Design and Implementation of File System

67 阅读10分钟

Project 3: Design and Implementation of File System
April 16, 2024
1 Objectives

  1. Design and implement a basic disk-like secondary storage server.
  2. Design and implement a basic ffle system to act as a client using the disk services provided by
    the server designed above.
  3. Study and learn to use the socket API. Sockets are used to provide the communication mechanism
    between (i) the client processes and the ffle system, and (ii) the ffle system and the disk storage
    server.
    2 Problem Statement
    This project will be developed in several steps to help you understand the concepts and encourage
    modular project development.

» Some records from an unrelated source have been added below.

-- ==== Sys2Proof/Word.lean ====
section
/-! DEFINITION. The words of the Amras and nothing else (00 R5, R8; 03 R58). -/

namespace Sys2Proof

/-- One byte of memory. -/
abbrev Byte := BitVec 8

/-- An instruction word (04 R81). -/
abbrev Word := BitVec 32

/-- A 64-bit scalar value or address (03 R58). -/
abbrev W64 := BitVec 64

/-- A 2,048-bit vector value (03 R58). -/
abbrev Vec := BitVec 2048

end Sys2Proof
end

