-- ==== Sys2Proof/Machine/Ops.lean ====
section
/-! DEFINITION. Named operations on tiles, records and rings; writing a fault record; taking a fault and returning from
one (13 R271-R281; 18 R371-R373). -/

namespace Sys2Proof.Machine

/-! ## Tiles -/

def State.tile (s : State) (t : Nat) : Tile := kvGet {} s.tiles t

def State.setTile (s : State) (t : Nat) (v : Tile) : State := { s with tiles := kvPut s.tiles t v }

def State.modTile (s : State) (t : Nat) (f : Tile → Tile) : State := s.setTile t (f (s.tile t))

def State.run? (s : State) (t : Nat) : Option Run := (s.tile t).run

def State.setRun (s : State) (t : Nat) (r : Run) : State := s.modTile t fun v => { v with run := some r }

/-- Change the running task of a tile, if any. -/
def State.modRun (s : State) (t : Nat) (f : Run → Run) : State :=
  match s.run? t with
  | some r => s.setRun t (f r)
  | none => s

def State.setPitch (s : State) (t : Nat) (p : Pitch) : State := s.modRun t fun r => { r with pitch := some p }

/-- Die, physical cluster (as 17 × die + cluster) and index of a tile numbered 272 × die + 16 × cluster + index (01 R13). -/
def tileDie (t : Nat) : Nat := t / 272
def tileCluster (t : Nat) : Nat := t / 16
def tileIndex (t : Nat) : Nat := t % 16

/-- The tiles of a physical cluster. -/
def clusterTiles (c : Nat) : List Nat := (List.range 16).map fun i => 16 * c + i

/-- The logical id of a physical cluster, 63 when it has none in service (01 R15; 15 R330). -/
def State.logical (s : State) (c : Nat) : Nat :=
  (s.pkg.map.findIdx? fun m => m.pres && 17 * m.die + m.phys == c).getD 63

/-- The physical cluster of a logical id in service. -/
def State.physical (s : State) (id : Nat) : Option Nat :=
  match s.pkg.map[id]? with
  | some m => if m.pres then some (17 * m.die + m.phys) else none
  | none => none

def State.cluster (s : State) (c : Nat) : Cluster := kvGet {} s.pkg.clusters c

def State.modCluster (s : State) (c : Nat) (f : Cluster → Cluster) : State :=
  { s with pkg := { s.pkg with clusters := kvPut s.pkg.clusters c (f (s.cluster c)) } }

/-- TILEID without the package id: tile index and logical cluster (05 R111). -/
def State.tileId (s : State) (t : Nat) : Nat := tileIndex t + 16 * s.logical (tileCluster t)

/-- TILEID with the package id (05 R111). -/
def State.tileIdOf (s : State) (t : Nat) : BitVec 64 := BitVec.ofNat 64 (s.tileId t + 2 ^ 10 * s.pkg.id.toNat)

/-- CLUSTER (05 R111). -/
def State.clusterOf (s : State) (t : Nat) : BitVec 64 := BitVec.ofNat 64 (s.logical (tileCluster t))

/-- TIME: one reference cycle in seventeen package cycles (20 R403; 00 R8). -/
def State.time (s : State) : BitVec 64 := BitVec.ofNat 64 (s.cycle / 17)

/-- The tiles that run a task, in order. -/
def State.running (s : State) : List (Nat × Run) :=
  s.tiles.filterMap fun x => x.2.run.map fun r => (x.1, r)

/-! ## Instances and records -/

def State.inst? (s : State) (id : Nat) : Option Inst := s.insts.find? fun i => i.id == id

def State.modInst (s : State) (id : Nat) (f : Inst → Inst) : State :=
  { s with insts := s.insts.map fun i => if i.id == id then f i else i }

def State.rec? (s : State) (id idx : Nat) : Option Rec :=
  match s.inst? id with
  | some i => i.recs[idx]?
  | none => none

def State.modRec (s : State) (id idx : Nat) (f : Rec → Rec) : State :=
  s.modInst id fun i => { i with recs := i.recs.modify idx f }

/-- The virtual address of record idx of a template (15 R313). -/
def recordVa (templ : BitVec 64) (idx : Nat) : BitVec 64 := templ + BitVec.ofNat 64 (256 * (idx + 1))

def State.modDie (s : State) (d : Nat) (f : Die → Die) : State := { s with dies := s.dies.modify d f }

/-- Count on a die's decision counters (17 R351). -/
def State.count (s : State) (d : Nat) (f : Decisions → Decisions) : State :=
  s.modDie d fun x => { x with dec := f x.dec }

/-- The next free value's number; each is used once. [DESIGN CHOICE, log 9] -/
def State.nextFree (s : State) : State := { s with free := s.free + 1 }

/-! ## The larder (09 R203) -/

/-- Round up to a multiple of 64. -/
def up64 (n : Nat) : Nat := (n + 63) / 64 * 64

/-- Bytes of the larder an instance uses: spilled records and its rename table. -/
def Inst.larderUse (i : Inst) : Nat :=
  let n := (i.recs.filter fun r => r.spilled).length
  64 * n + if n = 0 then 0 else up64 (8 * i.rename.length)

/-- Bytes of the larder a context uses. Parked decrements stay in graph memory (15 R324 leaves the place open). -/
def State.larderUse (s : State) (c : Ctx) : Nat :=
  ((s.insts.filter fun i => i.ctx == c.id).map Inst.larderUse).sum +
    64 * (c.mboxes.map fun m => m.2.held.length - 32).sum + 64 * (c.heldRecs.filter fun r => r.larder).length

def State.larderRoom (s : State) (c : Ctx) (n : Nat) : Bool := s.larderUse c + n ≤ c.lardlen

/-! ## Mailbox acceptance (13 R283, R284) -/

def Ctx.mbox (c : Ctx) (m : Nat) : Mbox := kvGet {} c.mboxes m

def Ctx.modMbox (c : Ctx) (m : Nat) (f : Mbox → Mbox) : Ctx := { c with mboxes := kvPut c.mboxes m (f (c.mbox m)) }

/-- Accept a message: the next MSEQ, held until it is delivered. None when it must be held and the larder is full; a
message that can be delivered at once needs no place. -/
def State.acceptMessage (s : State) (ctx : BitVec 32) (m : Nat) (words : BitVec 512) : Option State :=
  match s.ctx? ctx with
  | none => none
  | some c =>
    let b := c.mbox m
    let direct := b.held.isEmpty && b.bound && b.live < b.h && !b.broken
    if direct || b.held.length < 32 || s.larderRoom c 64 then
      some (s.modCtx ctx fun c => c.modMbox m fun b => { b with mseq := b.mseq + 1, held := b.held ++ [(b.mseq, words)] })
    else none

You must adhere to the speciffcations given below. To share your
    experiences effectively, you are recommended to keep a record of your insights during the coding. This
    includes writing down any challenges encountered or bugs costing you a long time for debugging. By
    doing so, you’ll avoid forgetting the details of your experiences when writing the report.

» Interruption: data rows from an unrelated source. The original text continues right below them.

/-- ROPEJOIN performed at the die of its rope; none when the table of the die is full (15 R326, R328). -/
def State.ropeJoin (s : State) (r : Run) (key : BitVec 32) (idx : Nat) : Option (State × BitVec 64) :=
  match s.rope? r.ctx key with
  | some x =>
    if x.members.any fun m => m.inst == r.inst && m.idx == idx then some (s, 1)
    else if (match s.rec? r.inst idx with
        | some c => c.st.final
        | none => true) then some (s, 0)
    else if ((s.ctx? r.ctx).map Ctx.tquota).getD 0 ≤ x.members.length then some (s, 0)
    else some (s.modRope r.ctx key fun x =>
      { x with members := x.members ++ [{ inst := r.inst, idx := idx, b := x.phase, a := x.phase }] }, 1)
  | none =>
    if (match s.rec? r.inst idx with
        | some c => c.st.final
        | none => true) then some (s, 0)
    else if ((s.ctx? r.ctx).map Ctx.tquota).getD 0 < 1 then some (s, 0)
    else if 4096 ≤ (s.ropes.filter fun x => x.key.toNat % 4 == key.toNat % 4).length then none
    else some ({ s with ropes := s.ropes ++ [{ key := key, ctx := r.ctx, members := [{ inst := r.inst, idx := idx, b := 0, a := 0 }] }] }, 1)

/-- What ROPEWAIT answers now; none while it waits (15 R328). -/
def State.ropeWait (s : State) (r : Run) (key : BitVec 32) : Option (BitVec 64) :=
  match s.rope? r.ctx key with
  | none => some (BitVec.allOnes 64)
  | some x =>
    match x.members.find? fun m => m.inst == r.inst && m.idx == r.idx with
    | none => some (BitVec.allOnes 64)
    | some m => if m.beyond x.phase then none else some (x.phase.setWidth 64)

/-- Whether a peer access is one its peer does not implement. -/
def State.immLacks (s : State) (a : ImmAccess) : Bool :=
  match a.peer with
  | some p => !s.peerDoes p a.opcode none
  | none => false

/-- An atomic, CAS or rope operation that has been sent is performed; synchronised accesses are performed by their banks. -/
def State.performImm (s : State) (t : Nat) (r : Run) (a : ImmAccess) : State :=
  match a.op with
  | .sync _ _ _ => s
  | .amo op uns n v =>
    if s.linkDown a.loc then s
    else if s.immLacks a then s.faultImm t r a fcOpUnsupported 0
    else s.atomicPerform t r a n true (fun o => some (combineInt op uns (8 * n) o (v.toNat % 2 ^ (8 * n)))) a.pois
  | .amof op v =>
    if s.linkDown a.loc then s
    else if s.immLacks a then s.faultImm t r a fcOpUnsupported 0
    else s.atomicPerform t r a 4 false (fun o => some (combineLane op .f32 o v.toNat)) a.pois
  | .cas n e v _ =>
    if s.linkDown a.loc then s
    else if s.immLacks a then s.faultImm t r a fcOpUnsupported 0
    else
      s.atomicPerform t r a n true (fun o => if o = e.toNat % 2 ^ (8 * n) then some (v.toNat % 2 ^ (8 * n)) else none) a.pois
  | .ropeJoin key idx =>
    if (s.firstArrival t key).isSome then s
    else
      match s.ropeJoin r key idx with
      | none => s.faultImm t r a fcRopeLimit 0
      | some x => x.1.answerImm t (some { val := .scalar x.2, pois := a.resPois })
  | .ropeWait key =>
    if (s.firstArrival t key).isSome then s
    else
      match s.ropeWait r key with
      | some v => s.answerImm t (some { val := .scalar v, pois := a.resPois })
      | none => s.setRun t { r with phase := .imm .waiting }

/-- Whether an access still has to be performed at its bank or rope. -/
def ImmState.open : ImmState → Bool
  | .sent => true
  | .waiting => true
  | .busy => false
  | .done _ => false

/-- The pitch of a performed access belays. -/
def State.completeImm (s : State) (t : Nat) : State :=
  match s.run? t with
  | none => s
  | some r =>
    match r.phase, r.pitch with
    | .imm (.done tok), some p =>
      match p.imm with
      | some a => s.belayImm t r p a tok
      | none => s
    | _, _ => s

/-- Perform the access of a tile where it has not been performed. -/
def State.reachImm (s : State) (t : Nat) : State :=
  match s.run? t with
  | none => s
  | some r =>
    match r.phase, r.pitch with
    | .imm st, some p =>
      match p.imm with
      | some a => if st.open then s.performImm t r a else s
      | none => s
    | _, _ => s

    Step 1: Design a basic disk-storage system
    Description: Implement, as an Internet-domain socket server, a simulation of a physical disk. The
    simulated disk is organized by cylinder and sector.
    • You should include the seek time in your simulation to account for track-to-track time (using
    usleep(3C), nanosleep(3R), etc). Make the seek time a value in microseconds, passed as a
    command-line parameter to the disk server program.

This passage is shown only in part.